We (the residents and community groups) can try to engage decision makers with our own plans and sometimes this will lead to great community-led projects being realised but only if we engage with their processes – ‘we can help you wind your way through these (inefficient, exhausting and at times, expensive) processes but sorry, we can’t engage with solutions for making the processes better – that’s not how things are done.’
Who decided that it was better to say nothing to residents; to leave silent voids rather than telling us where things are at, what things are being explored, what complications have to be overcome? This is a decision of leadership – the Waimakariri District Council doesn’t subscribe to this way of thinking.
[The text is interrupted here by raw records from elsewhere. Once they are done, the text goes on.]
/-- Room: unbounded, and one below the depth; full: at the depth. -/
theorem witness_send : (∀ d, (sendAt d).agenda = [.host (.send .cpu .start)]) ∧
    (sendAt none).params.queueDepth = none ∧
    (sendAt (some 2)).params.queueDepth = some 2 ∧ ((sendAt (some 2)).loop .cpu).queue.length < max 2 1 ∧
    (sendAt (some 1)).params.queueDepth = some 1 ∧ max 1 1 ≤ ((sendAt (some 1)).loop .cpu).queue.length :=
  ⟨fun _ => rfl, by decide⟩

theorem witness_quiescent : (chose (.pass .cpu) s0).CpuQuiescent ∧ (chose (.pass .cpu) s0).agenda = [.pass .cpu] := by
  unfold State.CpuQuiescent
  decide

/-- Quiescent with a pass under way, as after a Step that faults with a tick noted. -/
theorem witness_quiescent_midPass :
    let s := chose (.pass .cpu) { s0 with cpuLoop := { run := .stopped, queue := [], due := true, midPass := true } }
    s.CpuQuiescent ∧ s.agenda = [.pass .cpu] := by
  unfold State.CpuQuiescent
  decide

/-- The longest program that fits, and the shortest that does not. -/
theorem witness_load : (List.replicate 3584 (0x12 : Byte)).length ≤ 3584 ∧
    3584 < (List.replicate 3585 (0x12 : Byte)).length ∧
    ∀ bs, (chose (.host (.load bs)) s0).agenda = .host (.load bs) :: [] ∧
      Memory.wf (chose (.host (.load bs)) s0).params.font (chose (.host (.load bs)) s0).mem := by
  refine ⟨by rw [List.length_replicate], by rw [List.length_replicate]; decide, fun _ => ⟨rfl, ?_⟩⟩
  exact ⟨List.Pairwise.nil, by simp [chose, s0, State.reset, State.powerOn]⟩

theorem witness_keys : ∀ op ∈ [HostOp.keySet 15, .keyClear 15, .keyQuery 15, .keySet 16, .keyClear 16, .keyQuery 16],
    (chose (.host op) s0).agenda = [.host op] := by decide

theorem witness_host : ∀ op ∈ [HostOp.load [1], .send .cpu .step, .trigger .cpu, .keySet 0, .readFrame, .readStatus,
    .supplyRandom 7], (chose (.host op) s0).agenda = [.host op] ∧ blockedOn (.host op) s0 = none ∧
      (nextOf (step (chose (.host op) s0))).isSome = true ∧ op ≠ .reset := by decide

theorem witness_reset : (chose (.host .reset) s0).agenda = [.host .reset] := by decide

/-- The invariant holds at reset with a pass of the CPU loop chosen, where a step answers a next state. -/
theorem witness_invariant : (chose (.pass .cpu) s0).Inv ∧ ∃ t, step (chose (.pass .cpu) s0) = .next t :=
  ⟨{ mem_wf := by decide
     sp_legal := by decide
     entry_zero := by decide
     entries := by decide
     pc_range := by decide
     cause_range := by decide
     no_fault := by decide
     unseen := by decide
     cpu_loop := by decide
     timer_loop := by decide
     display_loop := by decide }, _, rfl⟩

end Sys2Proof.Tests
end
So how can one person leading a massive organisation be allowed to dictate how things will run even when the post-disaster evidence says this stance is detrimental to people’s wellbeing and to the overall recovery?
The research that informed the All Right” Campaign is a great example of people trying to be heard and acknowledged only to be dismissed by Mr Brownlee because what came out of the engagement does not suit.
Not surprisingly his response was that the survey results were ““completely contradictory” to those of the Canterbury Earthquake Recovery Authority’s (Cera) 2012 Wellbeing Survey,” (which makes us think he read the summary of CERA’s survey rather than the entire report.) Read the full Press article here http://www.google.com/url?q=http%3A%2F%2Fwww.stuff.co.nz%2Fthe-press%2Fnews%2F8549887%2FAftershock-of-depression-anger-still-felt&sa=D&sntz=1&usg=AFQjCNFm2-ZAazbX4zv4oXsNjW482u6PvA.
Even if the organisations that conducted this research handpicked the 800 most affected residents in Canterbury (which of course they didn’t), does it make it ok that they are struggling this much? Is this what Mr Brownlee means by winners and losers, highs and lows?
Mr Brownlee, you are sapping residents of hope, innovation and energy. You are systematically dismantling the will of the resident to be engaged in this recovery. This is not a team effort.
Perhaps we could publicly debate this community disaster a little more? CanCERN is not anonymous and has sent you many requests for a face to face meeting. The person most absent for the people is you, Minister.